• [Prompt] The expected answer is the set of lines in the data below between the line holding "hjoin).1, hx, hr⟩" and the line holding "(hj : q.step.join = false)", inclusive, written out exactly.

• [The records]
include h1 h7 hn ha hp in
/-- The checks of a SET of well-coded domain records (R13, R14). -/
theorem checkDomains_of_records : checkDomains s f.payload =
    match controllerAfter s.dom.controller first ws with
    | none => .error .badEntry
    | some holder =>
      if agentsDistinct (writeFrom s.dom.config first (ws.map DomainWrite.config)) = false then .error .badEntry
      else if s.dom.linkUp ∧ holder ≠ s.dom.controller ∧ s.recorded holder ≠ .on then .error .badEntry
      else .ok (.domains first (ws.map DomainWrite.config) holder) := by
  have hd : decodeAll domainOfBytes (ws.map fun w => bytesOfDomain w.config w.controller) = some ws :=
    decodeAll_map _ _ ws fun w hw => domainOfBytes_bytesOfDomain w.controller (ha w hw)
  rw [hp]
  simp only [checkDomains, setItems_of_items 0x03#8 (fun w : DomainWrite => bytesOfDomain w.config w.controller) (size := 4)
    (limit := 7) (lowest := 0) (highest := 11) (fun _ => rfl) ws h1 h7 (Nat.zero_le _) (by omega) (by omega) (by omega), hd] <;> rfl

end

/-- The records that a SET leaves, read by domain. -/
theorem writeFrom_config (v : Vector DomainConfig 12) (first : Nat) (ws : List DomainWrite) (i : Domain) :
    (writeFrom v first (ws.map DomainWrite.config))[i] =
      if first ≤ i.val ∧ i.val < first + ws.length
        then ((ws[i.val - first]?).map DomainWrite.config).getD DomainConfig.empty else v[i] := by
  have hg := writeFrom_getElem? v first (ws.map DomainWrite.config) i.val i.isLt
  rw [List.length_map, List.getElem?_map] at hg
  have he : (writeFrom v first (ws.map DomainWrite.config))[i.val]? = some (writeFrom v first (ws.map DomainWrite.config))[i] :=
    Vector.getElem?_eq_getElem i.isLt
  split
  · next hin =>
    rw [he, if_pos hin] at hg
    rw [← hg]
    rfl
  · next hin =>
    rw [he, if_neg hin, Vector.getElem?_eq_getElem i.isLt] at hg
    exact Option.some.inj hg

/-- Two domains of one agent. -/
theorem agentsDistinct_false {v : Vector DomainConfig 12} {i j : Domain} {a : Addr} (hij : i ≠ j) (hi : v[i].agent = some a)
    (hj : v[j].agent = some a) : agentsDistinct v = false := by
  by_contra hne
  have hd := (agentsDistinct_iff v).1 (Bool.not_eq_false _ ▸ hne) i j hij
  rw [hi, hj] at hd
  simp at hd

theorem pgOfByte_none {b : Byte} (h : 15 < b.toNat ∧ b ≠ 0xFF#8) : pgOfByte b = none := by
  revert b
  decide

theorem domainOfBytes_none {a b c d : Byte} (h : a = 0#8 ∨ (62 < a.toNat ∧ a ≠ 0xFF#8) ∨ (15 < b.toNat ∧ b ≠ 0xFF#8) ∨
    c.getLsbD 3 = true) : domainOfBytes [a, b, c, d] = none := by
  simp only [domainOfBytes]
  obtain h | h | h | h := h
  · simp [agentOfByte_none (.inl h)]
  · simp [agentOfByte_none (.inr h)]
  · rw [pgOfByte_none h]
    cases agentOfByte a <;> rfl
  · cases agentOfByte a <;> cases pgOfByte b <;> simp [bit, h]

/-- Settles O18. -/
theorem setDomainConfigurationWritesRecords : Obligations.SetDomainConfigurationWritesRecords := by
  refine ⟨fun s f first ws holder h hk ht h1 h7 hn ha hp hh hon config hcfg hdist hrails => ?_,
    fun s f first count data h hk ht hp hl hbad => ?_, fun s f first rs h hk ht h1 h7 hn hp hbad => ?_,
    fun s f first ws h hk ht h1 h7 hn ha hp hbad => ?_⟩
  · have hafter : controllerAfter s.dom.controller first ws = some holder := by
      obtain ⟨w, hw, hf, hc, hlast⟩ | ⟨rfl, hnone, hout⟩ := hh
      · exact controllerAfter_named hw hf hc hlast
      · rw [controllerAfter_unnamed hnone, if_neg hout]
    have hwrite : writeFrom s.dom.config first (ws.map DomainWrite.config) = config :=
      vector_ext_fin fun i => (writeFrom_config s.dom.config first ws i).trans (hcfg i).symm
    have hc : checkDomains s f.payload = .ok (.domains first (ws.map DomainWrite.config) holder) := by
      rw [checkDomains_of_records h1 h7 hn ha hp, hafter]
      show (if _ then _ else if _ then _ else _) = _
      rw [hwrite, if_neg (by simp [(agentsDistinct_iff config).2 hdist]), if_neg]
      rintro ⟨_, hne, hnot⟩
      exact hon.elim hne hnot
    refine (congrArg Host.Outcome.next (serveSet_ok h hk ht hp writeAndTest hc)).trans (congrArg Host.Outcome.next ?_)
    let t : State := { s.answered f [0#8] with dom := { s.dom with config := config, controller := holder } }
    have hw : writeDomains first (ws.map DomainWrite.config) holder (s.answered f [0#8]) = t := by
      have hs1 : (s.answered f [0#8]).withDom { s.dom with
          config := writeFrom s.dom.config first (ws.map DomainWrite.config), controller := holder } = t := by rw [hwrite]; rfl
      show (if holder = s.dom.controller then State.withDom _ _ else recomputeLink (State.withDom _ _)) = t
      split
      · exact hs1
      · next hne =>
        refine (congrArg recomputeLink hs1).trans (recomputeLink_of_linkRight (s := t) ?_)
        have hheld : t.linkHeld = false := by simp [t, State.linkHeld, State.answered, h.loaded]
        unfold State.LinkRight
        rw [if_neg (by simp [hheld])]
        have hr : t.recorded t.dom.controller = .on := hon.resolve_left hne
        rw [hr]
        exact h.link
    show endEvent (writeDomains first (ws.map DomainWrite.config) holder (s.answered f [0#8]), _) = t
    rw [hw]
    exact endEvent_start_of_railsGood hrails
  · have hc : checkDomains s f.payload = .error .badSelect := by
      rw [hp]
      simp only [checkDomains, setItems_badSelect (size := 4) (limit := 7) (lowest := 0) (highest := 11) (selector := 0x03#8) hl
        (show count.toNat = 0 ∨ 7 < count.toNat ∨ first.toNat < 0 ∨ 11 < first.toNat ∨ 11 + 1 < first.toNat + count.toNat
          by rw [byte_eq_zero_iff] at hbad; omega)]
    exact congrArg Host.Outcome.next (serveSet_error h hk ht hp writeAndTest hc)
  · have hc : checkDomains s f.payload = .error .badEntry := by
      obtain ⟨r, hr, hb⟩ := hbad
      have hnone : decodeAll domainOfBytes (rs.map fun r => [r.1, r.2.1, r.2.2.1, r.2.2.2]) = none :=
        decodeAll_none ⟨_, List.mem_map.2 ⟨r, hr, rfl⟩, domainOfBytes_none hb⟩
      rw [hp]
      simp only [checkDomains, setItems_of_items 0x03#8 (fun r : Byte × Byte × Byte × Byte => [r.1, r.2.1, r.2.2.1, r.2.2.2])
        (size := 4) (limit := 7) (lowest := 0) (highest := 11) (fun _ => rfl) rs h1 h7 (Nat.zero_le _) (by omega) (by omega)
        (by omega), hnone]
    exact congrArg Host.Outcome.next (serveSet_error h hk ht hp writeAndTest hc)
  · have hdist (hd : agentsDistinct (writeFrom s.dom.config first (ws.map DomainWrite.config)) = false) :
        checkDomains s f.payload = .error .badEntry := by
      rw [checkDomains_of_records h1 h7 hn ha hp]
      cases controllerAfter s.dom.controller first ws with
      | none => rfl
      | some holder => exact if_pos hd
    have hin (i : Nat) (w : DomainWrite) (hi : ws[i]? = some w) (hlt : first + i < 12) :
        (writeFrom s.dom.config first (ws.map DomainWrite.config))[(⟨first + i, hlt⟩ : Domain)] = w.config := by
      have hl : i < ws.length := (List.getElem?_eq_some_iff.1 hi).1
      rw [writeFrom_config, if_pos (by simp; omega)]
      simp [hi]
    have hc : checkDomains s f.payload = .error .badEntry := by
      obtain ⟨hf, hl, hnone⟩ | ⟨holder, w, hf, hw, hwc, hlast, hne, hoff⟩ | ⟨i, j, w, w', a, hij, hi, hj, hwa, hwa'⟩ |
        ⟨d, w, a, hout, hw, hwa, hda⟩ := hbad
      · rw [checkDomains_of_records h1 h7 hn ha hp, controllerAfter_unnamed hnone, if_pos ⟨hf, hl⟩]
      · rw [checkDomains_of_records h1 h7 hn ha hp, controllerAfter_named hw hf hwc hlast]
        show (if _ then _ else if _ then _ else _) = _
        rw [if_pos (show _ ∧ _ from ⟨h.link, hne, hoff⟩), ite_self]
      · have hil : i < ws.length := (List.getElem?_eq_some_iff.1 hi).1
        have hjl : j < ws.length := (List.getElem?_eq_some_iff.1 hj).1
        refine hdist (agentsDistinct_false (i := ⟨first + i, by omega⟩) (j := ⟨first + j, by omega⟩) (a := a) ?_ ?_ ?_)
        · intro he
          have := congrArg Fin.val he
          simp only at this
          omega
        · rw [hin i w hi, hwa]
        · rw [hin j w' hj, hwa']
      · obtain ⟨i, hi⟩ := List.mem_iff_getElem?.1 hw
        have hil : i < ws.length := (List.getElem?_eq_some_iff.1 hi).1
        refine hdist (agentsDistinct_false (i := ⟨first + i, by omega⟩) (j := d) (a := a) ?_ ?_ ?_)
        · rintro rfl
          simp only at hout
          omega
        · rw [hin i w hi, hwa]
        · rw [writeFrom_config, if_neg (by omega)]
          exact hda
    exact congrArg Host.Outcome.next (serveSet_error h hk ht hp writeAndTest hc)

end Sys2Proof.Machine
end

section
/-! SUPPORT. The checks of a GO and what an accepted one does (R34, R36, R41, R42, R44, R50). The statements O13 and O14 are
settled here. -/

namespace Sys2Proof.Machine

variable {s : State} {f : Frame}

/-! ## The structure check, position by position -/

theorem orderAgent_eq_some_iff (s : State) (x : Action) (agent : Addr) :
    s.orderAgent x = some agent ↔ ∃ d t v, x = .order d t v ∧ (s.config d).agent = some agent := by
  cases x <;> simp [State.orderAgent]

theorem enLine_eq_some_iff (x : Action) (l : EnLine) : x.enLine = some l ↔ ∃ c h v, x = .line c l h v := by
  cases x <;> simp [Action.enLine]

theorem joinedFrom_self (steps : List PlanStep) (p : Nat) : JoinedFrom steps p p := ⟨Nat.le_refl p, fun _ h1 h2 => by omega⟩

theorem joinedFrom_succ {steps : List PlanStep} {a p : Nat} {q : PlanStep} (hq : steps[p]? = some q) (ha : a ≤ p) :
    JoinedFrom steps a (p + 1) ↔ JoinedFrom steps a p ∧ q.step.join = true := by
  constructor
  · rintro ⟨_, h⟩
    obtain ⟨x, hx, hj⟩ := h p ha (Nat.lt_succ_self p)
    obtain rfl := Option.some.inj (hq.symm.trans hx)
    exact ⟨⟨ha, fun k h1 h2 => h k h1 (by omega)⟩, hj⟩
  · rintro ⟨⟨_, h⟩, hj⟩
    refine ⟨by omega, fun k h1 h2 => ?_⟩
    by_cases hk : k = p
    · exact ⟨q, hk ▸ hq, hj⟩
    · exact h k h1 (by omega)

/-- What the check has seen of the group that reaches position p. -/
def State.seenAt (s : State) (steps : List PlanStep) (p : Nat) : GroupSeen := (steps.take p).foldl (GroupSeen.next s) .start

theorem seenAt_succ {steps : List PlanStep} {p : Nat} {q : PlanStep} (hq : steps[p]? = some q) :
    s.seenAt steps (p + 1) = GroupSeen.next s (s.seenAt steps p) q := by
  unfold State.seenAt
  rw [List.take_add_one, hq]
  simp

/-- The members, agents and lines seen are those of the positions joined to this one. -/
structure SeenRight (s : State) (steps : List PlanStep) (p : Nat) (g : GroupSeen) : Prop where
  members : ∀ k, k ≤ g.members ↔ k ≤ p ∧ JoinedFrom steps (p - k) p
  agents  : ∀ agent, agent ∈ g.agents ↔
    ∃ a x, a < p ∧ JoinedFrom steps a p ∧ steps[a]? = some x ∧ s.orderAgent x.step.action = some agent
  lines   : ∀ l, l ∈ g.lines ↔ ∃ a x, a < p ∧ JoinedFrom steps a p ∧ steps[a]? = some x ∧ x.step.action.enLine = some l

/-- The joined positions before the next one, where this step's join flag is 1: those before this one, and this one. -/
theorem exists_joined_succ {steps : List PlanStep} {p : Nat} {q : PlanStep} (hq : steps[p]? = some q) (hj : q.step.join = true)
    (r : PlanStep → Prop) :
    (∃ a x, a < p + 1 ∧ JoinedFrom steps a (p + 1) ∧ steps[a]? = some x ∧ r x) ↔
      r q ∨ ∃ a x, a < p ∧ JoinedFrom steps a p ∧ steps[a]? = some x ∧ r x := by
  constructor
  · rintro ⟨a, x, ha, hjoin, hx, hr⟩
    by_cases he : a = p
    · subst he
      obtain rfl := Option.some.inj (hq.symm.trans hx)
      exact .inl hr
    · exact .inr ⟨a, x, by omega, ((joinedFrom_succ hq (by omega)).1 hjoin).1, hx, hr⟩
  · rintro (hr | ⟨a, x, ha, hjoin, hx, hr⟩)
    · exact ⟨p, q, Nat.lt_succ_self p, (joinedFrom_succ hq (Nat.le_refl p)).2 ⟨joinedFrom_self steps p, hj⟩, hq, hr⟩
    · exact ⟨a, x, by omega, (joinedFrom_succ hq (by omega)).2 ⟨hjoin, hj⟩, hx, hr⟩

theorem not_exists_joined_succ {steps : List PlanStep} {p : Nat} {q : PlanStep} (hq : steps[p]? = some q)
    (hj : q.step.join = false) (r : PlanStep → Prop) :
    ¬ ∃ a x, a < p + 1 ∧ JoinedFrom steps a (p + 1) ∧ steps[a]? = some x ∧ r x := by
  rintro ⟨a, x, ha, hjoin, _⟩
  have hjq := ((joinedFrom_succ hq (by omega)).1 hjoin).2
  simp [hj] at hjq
---
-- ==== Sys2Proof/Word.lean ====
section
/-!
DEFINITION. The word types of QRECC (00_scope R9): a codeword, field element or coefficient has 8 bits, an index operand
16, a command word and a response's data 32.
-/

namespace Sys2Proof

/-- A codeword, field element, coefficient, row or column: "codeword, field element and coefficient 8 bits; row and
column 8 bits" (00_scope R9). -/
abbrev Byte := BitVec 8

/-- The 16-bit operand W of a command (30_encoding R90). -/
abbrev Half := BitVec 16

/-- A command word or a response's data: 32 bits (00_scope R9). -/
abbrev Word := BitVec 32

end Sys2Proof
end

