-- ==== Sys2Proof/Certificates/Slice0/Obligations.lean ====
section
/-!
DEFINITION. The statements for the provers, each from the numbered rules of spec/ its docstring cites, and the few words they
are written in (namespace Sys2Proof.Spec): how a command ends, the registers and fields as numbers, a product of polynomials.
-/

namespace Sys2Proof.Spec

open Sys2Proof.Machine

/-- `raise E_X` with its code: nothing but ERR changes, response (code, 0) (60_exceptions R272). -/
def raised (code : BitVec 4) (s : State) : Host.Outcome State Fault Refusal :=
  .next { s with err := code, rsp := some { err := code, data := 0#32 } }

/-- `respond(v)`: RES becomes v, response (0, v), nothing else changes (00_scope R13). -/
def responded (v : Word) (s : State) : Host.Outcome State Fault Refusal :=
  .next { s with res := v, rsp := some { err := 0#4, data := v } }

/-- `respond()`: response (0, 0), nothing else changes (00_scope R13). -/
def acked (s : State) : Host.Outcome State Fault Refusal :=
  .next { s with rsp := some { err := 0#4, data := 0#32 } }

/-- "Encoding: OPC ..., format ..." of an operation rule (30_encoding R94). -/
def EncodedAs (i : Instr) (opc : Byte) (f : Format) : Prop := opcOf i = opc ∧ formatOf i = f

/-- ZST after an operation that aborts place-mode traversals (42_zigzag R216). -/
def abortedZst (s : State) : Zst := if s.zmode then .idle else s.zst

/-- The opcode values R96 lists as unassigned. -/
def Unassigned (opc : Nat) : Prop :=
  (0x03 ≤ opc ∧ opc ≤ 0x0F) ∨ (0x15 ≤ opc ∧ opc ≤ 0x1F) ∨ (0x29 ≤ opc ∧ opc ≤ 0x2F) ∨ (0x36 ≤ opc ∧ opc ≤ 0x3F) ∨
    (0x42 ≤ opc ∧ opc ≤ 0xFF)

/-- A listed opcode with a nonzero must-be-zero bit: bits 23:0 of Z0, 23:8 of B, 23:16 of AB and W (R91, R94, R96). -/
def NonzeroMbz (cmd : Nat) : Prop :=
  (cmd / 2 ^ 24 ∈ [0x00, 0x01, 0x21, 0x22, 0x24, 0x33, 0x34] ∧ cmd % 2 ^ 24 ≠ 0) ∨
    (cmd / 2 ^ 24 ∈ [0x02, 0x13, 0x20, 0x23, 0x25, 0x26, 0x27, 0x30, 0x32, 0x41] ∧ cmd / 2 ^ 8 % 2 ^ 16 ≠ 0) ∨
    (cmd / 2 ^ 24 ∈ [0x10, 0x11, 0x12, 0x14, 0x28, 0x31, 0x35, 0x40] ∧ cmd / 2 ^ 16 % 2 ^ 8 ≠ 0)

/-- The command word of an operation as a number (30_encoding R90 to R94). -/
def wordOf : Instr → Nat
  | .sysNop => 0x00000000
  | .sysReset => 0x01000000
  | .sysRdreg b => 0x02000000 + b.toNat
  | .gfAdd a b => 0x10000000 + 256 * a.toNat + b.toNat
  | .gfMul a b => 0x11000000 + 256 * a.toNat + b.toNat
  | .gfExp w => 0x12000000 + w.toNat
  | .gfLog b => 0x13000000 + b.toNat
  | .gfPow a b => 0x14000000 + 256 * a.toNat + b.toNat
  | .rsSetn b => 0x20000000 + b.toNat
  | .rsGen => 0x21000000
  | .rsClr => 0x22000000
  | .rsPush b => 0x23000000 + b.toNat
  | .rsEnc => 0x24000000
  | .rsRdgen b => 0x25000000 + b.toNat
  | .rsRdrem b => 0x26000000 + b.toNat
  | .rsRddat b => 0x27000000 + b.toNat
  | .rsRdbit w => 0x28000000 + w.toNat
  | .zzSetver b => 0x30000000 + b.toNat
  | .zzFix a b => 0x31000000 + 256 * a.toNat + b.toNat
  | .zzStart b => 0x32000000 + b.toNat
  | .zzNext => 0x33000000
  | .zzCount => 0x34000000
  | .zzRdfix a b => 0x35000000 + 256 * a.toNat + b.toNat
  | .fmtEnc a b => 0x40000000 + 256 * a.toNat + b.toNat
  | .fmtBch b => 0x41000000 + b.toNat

• [Solution to this problem]
    · exact .inr ⟨a, x, by omega, ((joinedFrom_succ hq (by omega)).1 hjoin).1, hx, hr⟩
  · rintro (hr | ⟨a, x, ha, hjoin, hx, hr⟩)
    · exact ⟨p, q, Nat.lt_succ_self p, (joinedFrom_succ hq (Nat.le_refl p)).2 ⟨joinedFrom_self steps p, hj⟩, hq, hr⟩
    · exact ⟨a, x, by omega, (joinedFrom_succ hq (by omega)).2 ⟨hjoin, hj⟩, hx, hr⟩

theorem not_exists_joined_succ {steps : List PlanStep} {p : Nat} {q : PlanStep} (hq : steps[p]? = some q)
    (hj : q.step.join = false) (r : PlanStep → Prop) :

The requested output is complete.